The literacy status of the household was found to be positively related to the level of inclusion in the sesame business. Therefore, better education is likely to reduce information costs for smallholder farmers and it is likely that such farmer may face lower TCs (Nandi et al. 2017). Travel time from farm to nearest market affects the level of inclusion in the sesame business negatively (p < 5%). Better market connections reduce the TCs caused by information asymmetry and increase the availability and use of support services that can enhance the level of inclusion (Rammelt et al. 2017). Increased distance from dwelling to district market negatively influences the level of inclusion in the malt barley and the vegetable business (p < 0.05). In both vegetable and malt barley study area, the district centre is the key input–output market. Mobility-related TCs inhibit participation in the IBMs as they decrease efficient market participation.

Farmer’s ownership of assets such as livestock is important not only as productive resources, but also as sources of cash and collateral to access finance. Our results indeed show that an increase in livestock size has a significant and positive impact on the level of inclusion in all three business models (p < 5%). Thus, assets empowerment and protection against shocks are critical conditions to enhance smallholders’ level of inclusion in IBMs. Our FGD data also show that farmers perceive livestock as a proxy for economic wellbeing and for facilitating farmers’ level of inclusion in IBMs. Included farmers have larger herd sizes than non-included farmers. FGD results again indicate that livestock are essential productive resources for the vegetable business as sources of draught power as well as sources of income.

In addition, an increase in land size has a significant and positive effect on the level of inclusion in the malt barley and the sesame business. Moreover, farm size is often used as an indicator of wealth in agrarian settings, and the results here suggest that wealthier households are more likely to allocate more land for IBM activities. They may be more able and willing to bear risks than their counterparts, and they may have preferential access to inputs and credit (Musara et al. 2011). However, land size was found to negatively affect the level of inclusion in the vegetable business. Our results show that ownership of irrigation technology is a more important explanation of inclusion. The coefficient of this variable is positive and statistically significant at less than 1% probability level. As rainfall is unreliable in the study area, recurrent droughts are common and make the cultivation of input-intensive vegetables a risky business. Access to a reliable water supply is therefore also essential for vegetable IBMs. As mentioned by an FGD participant: “If you have a piece of plot by chance where the government installed irrigation, it will be easy to engage in vegetable farming.”

Most farmers who have irrigated lands often partially lease out their farm plots to other farmers who lack those facilities as an additional source of income. An FGD participant said that: “If your farm is in a water abundant area, you will at least [partially] cultivate these crops [vegetables] in pieces [0.25 ha] by partly renting out your land.”

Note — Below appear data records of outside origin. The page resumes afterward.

theorem headlandComplete_keeps {a0 a1 s} :
    Keeps [.cnt, .hif, .groups, .plots, .fab, .links, .trc, .alert] s (headlandComplete a0 a1 s) := by
  delta headlandComplete
  split
  · exact (Keeps.refl s)
  · extract_lets -merge -underBinder +onlyGivenNames x0
    refine keeps_ite ?_ ?_
    · exact (Keeps.refl s)
    · extract_lets -merge -underBinder +onlyGivenNames u1 u2 u3 u4
      have ku1 : Keeps [.cnt, .hif, .groups, .plots, .fab, .links, .trc, .alert] s u1 := by
        refine keeps_each ?_ (fun x5 u6 ku6 => ?_)
        · exact (Keeps.refl s)
        · refine Keeps.after ?_ (bump_keeps ..) rfl
          exact ku6
      have ku2 : Keeps [.cnt, .hif, .groups, .plots, .fab, .links, .trc, .alert] s u2 := by
        refine keeps_ite ?_ ?_
        · refine Keeps.after ?_ (raiseOn_keeps ..) rfl
          exact ku1
        · exact ku1
      have ku4 : Keeps [.cnt, .hif, .groups, .plots, .fab, .links, .trc, .alert] s u4 := by
        refine Keeps.upd_fab ?_ rfl
        exact ku2
      extract_lets -merge -underBinder +onlyGivenNames u7
      have ku7 : Keeps [.cnt, .hif, .groups, .plots, .fab, .links, .trc, .alert] s u7 := by
        refine Keeps.after ?_ (sendSums_keeps ..) rfl
        refine Keeps.after ?_ (updGroup_keeps ..) rfl
        exact ku4
      split
      · refine keeps_ite ?_ ?_
        · extract_lets -merge -underBinder +onlyGivenNames u8 x9 u10 u11
          have ku8 : Keeps [.cnt, .hif, .groups, .plots, .fab, .links, .trc, .alert] s u8 := by
            refine keeps_each ?_ (fun x12 u13 ku13 => ?_)
            · exact ku7
            · refine Keeps.after ?_ (freePlot_keeps ..) rfl
              exact ku13
          have ku10 : Keeps [.cnt, .hif, .groups, .plots, .fab, .links, .trc, .alert] s u10 := by
            refine Keeps.after ?_ (updGroup_keeps ..) rfl
            exact ku8
          have ku11 : Keeps [.cnt, .hif, .groups, .plots, .fab, .links, .trc, .alert] s u11 := by
            refine Keeps.after ?_ (raiseOn_keeps ..) rfl
            exact ku10
          refine Keeps.after ?_ (bump_keeps ..) rfl
          exact ku11
        · exact ku7
      · exact ku7

theorem unitFlip_keeps {a0 s} :
    Keeps [.cnt, .hif, .streams, .msgs, .egress, .slots, .sheaves, .groups, .plots, .tiles, .switches, .sus, .fab, .waits, .yoke, .links, .hrw, .trc, .alert, .nextBuild, .nextSid] s (unitFlip a0 s) := by
  delta unitFlip
  split
  · exact (Keeps.refl s)
  · split
    · exact (Keeps.refl s)
    · split
      extract_lets -merge -underBinder +onlyGivenNames x0
      refine keeps_ite ?_ ?_
      · exact (Keeps.refl s)
      · refine keeps_ite ?_ ?_
        · extract_lets -merge -underBinder +onlyGivenNames u1 x2 u3
          have ku1 : Keeps [.cnt, .hif, .streams, .msgs, .egress, .slots, .sheaves, .groups, .plots, .tiles, .switches, .sus, .fab, .waits, .yoke, .links, .hrw, .trc, .alert, .nextBuild, .nextSid] s u1 := by
            refine Keeps.after ?_ (bump_keeps ..) rfl
            exact (Keeps.refl s)
          have ku3 : Keeps [.cnt, .hif, .streams, .msgs, .egress, .slots, .sheaves, .groups, .plots, .tiles, .switches, .sus, .fab, .waits, .yoke, .links, .hrw, .trc, .alert, .nextBuild, .nextSid] s u3 := by
            refine Keeps.after ?_ (raiseOn_keeps ..) rfl
            exact ku1
          refine Keeps.after ?_ (replant_keeps ..) rfl
          exact ku3
        · refine keeps_ite ?_ ?_
          · refine Keeps.after ?_ (headlandComplete_keeps ..) rfl
            refine Keeps.after ?_ (flowAll_keeps ..) rfl
            refine Keeps.after ?_ (noteWait_keeps ..) rfl
            refine Keeps.after ?_ (flipUnit_keeps ..) rfl
            exact (Keeps.refl s)
          · exact (Keeps.refl s)

end Sys2Proof.Machine
end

Our results also show that access to social networks influences the level of inclusion in the malt barley and the vegetable business positively and significantly. Social networks promote IBMs through their services and knowledge exchange between different actors along the value chains. Social networks are sources of information that serves to reduce TCs (Gebru et al. 2019). An increased extension participation index also positively and significantly influences the level of inclusion in the malt barley business. However, an increased extension participation index was found to negatively and significantly affect the level of inclusion for the sesame and the vegetable business. This suggests a passive response of extension systems in the area towards increased market orientation. The FGDs supported the finding that household membership of cooperatives, administrations and informal saving credit groups improve farmers’ access to services such as training, credit and inputs. Non-included farmers are generally not involved in such institutions for various social, historical and economic reasons. As mentioned by a farmer who was fully excluded: “I work as wage labourer, but if you join such cooperatives, you need to go to frequent meetings, which restricts mobility for subsistence. Moreover, to be part of such institutions you need to pay some fees.”

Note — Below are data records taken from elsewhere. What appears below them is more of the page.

-- ==== Sys2Proof/Laws/KeepsFrames.lean ====
section
/-! SUPPORT. What each operation and command of Machine/Frames.lean changes, and that it keeps the invariant. -/
namespace Sys2Proof.Machine

set_option Elab.async false

theorem addFrame_keeps {a0 s} : Keeps [.frames, .nextFid] s (addFrame a0 s) := by
  delta addFrame
  refine Keeps.upd_frames_nextFid ?_ rfl
  exact (Keeps.refl s)

theorem notAdmitted_keeps {a0 a1 a2 s} : Keeps [.cnt, .hif, .alert] s (notAdmitted a0 a1 a2 s) := by
  delta notAdmitted
  split
  · refine Keeps.after ?_ (complete_keeps ..) rfl
    exact (Keeps.refl s)
  · exact (Keeps.refl s)

theorem ploughEnqueue_keeps {a0 s} : Keeps [.cnt, .hif, .frames, .alert] s (ploughEnqueue a0 s) := by
  delta ploughEnqueue
  split
  · exact (Keeps.refl s)
  · refine keeps_ite ?_ ?_
    · exact (Keeps.refl s)
    · extract_lets -merge -underBinder +onlyGivenNames x0
      refine keeps_ite ?_ ?_
      · refine Keeps.after ?_ (updFrame_keeps ..) rfl
        exact (Keeps.refl s)
      · refine Keeps.after ?_ (notAdmitted_keeps ..) rfl
        refine Keeps.after ?_ (dropFrame_keeps ..) rfl
        refine Keeps.after ?_ (bump_keeps ..) rfl
        exact (Keeps.refl s)

theorem execPloughEnqueue_keeps {a0 s} : KeepsOut [.cnt, .hif, .frames, .alert] s (execPloughEnqueue a0 s) := by
  delta execPloughEnqueue
  refine out_next ?_
  refine Keeps.after ?_ (ploughEnqueue_keeps ..) rfl
  exact (Keeps.refl s)

theorem payPunt_keeps {a0 s} : Keeps [.cnt, .hif, .frames, .plg, .alert] s (payPunt a0 s) := by
  delta payPunt
  split
  · exact (Keeps.refl s)
  · refine keeps_ite ?_ ?_
    · exact (Keeps.refl s)
    · split
      · rename_i x0 u1 hq2
        have ku1 : Keeps [.cnt, .hif, .frames, .plg, .alert] s u1 := by
          have hp : Keeps [.cnt, .hif, .frames, .plg, .alert] s (Prod.snd (true, u1)) := by
            rw [← hq2]
            refine Keeps.after ?_ (takePunt_keeps ..) rfl
            exact (Keeps.refl s)
          exact hp
        refine Keeps.after ?_ (updFrame_keeps ..) rfl
        exact ku1
      · rename_i x3 u4 hq5
        have ku4 : Keeps [.cnt, .hif, .frames, .plg, .alert] s u4 := by
          have hp : Keeps [.cnt, .hif, .frames, .plg, .alert] s (Prod.snd (false, u4)) := by
            rw [← hq5]
            refine Keeps.after ?_ (takePunt_keeps ..) rfl
            exact (Keeps.refl s)
          exact hp
        refine Keeps.after ?_ (updFrame_keeps ..) rfl
        exact ku4

theorem flushPunts_keeps {ingress fs s} : Keeps [.cnt, .hif, .frames, .alert] s (flushPunts ingress fs s) := by
  induction fs generalizing s with
  | nil => exact Keeps.refl s
  | cons f fs ih =>
    simp only [flushPunts]
    refine keeps_ite ih (keeps_ite (Keeps.refl s) ?_)
    split
    · exact ((puntFrame_keeps.weaken rfl).after updFrame_keeps rfl).after ih rfl
    · exact ih

theorem settlePunts_keeps {a0 s} : Keeps [.cnt, .hif, .frames, .plg, .alert] s (settlePunts a0 s) := by
  delta settlePunts
  extract_lets -merge -underBinder +onlyGivenNames u0
  have ku0 : Keeps [.cnt, .hif, .frames, .plg, .alert] s u0 := by
    refine keeps_each ?_ (fun x1 u2 ku2 => ?_)
    · exact (Keeps.refl s)
    · refine Keeps.after ?_ (payPunt_keeps ..) rfl
      exact ku2
  refine Keeps.after ?_ (sweepFrames_keeps ..) rfl
  refine Keeps.after ?_ (flushPunts_keeps ..) rfl
  exact ku0

theorem setGleans_keeps {a0 s} : Keeps [.plg] s (setGleans a0 s) := by
  delta setGleans
  refine Keeps.upd_plg ?_ rfl
  exact (Keeps.refl s)

theorem updGlean_keeps {a0 a1 s} : Keeps [.plg] s (updGlean a0 a1 s) := by
  delta updGlean
  refine Keeps.after ?_ (setGleans_keeps ..) rfl
  exact (Keeps.refl s)

theorem msgGood_keeps {a0 s} :
    Keeps [.cnt, .hif, .streams, .msgs, .egress, .slots, .sheaves, .groups, .plots, .waits, .yoke, .alert, .nextBuild, .nextSid] s (msgGood a0 s) := by
  delta msgGood
  split
  · refine keeps_ite ?_ ?_
    · exact (Keeps.refl s)
    · refine Keeps.after ?_ (settleStream_keeps ..) rfl
      refine Keeps.after ?_ (updMsg_keeps ..) rfl
      exact (Keeps.refl s)
  · exact (Keeps.refl s)

theorem noteEnd_keeps {a0 s} : Keeps [.frames] s (noteEnd a0 s) := by
  delta noteEnd
  refine Keeps.after ?_ (updFrame_keeps ..) rfl
  exact (Keeps.refl s)

theorem dropStomped_keeps {a0 s} : Keeps [.msgs] s (dropStomped a0 s) := by
  delta dropStomped
  refine Keeps.after ?_ (updMsg_keeps ..) rfl
  exact (Keeps.refl s)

Access to loans again positively and significantly increased participation in the sesame and the vegetable business by 36.04 and 23.01 (p < 1%), respectively. The production of sesame and vegetables is a labour-intensive activity that requires many financial resources to, for example, employ labour.

It is clear from the finding that households with better access to productive resources and access to institutional supports were selected for inclusion while the poorest households were excluded. IBMs are selective in favour of resource-rich farmers in which smallholders are less able to meet participation criteria. Thus, the approach tends to increase inequality in the community. The implication is clear: if IBM is chosen for ID, then the poorest are less likely to benefit from the strategy within their present status—especially in terms of access to productive resources (van Westen et al. 2019). Therefore, if IBM is the designated path for ID there is much scope for agribusiness firms, policy makers and farmers’ agencies to improve the mechanisms that can promote the inclusion of disadvantaged groups. Those households are more likely to participate after their conditions become less vulnerable. On the other hand, inclusion of the poorest households (through better targeting) might not be the most appropriate ID strategy for them. Instead, it might be more effective to assist this group in securing their asset base and empower them to decide whether or not they wish to engage in IBMs.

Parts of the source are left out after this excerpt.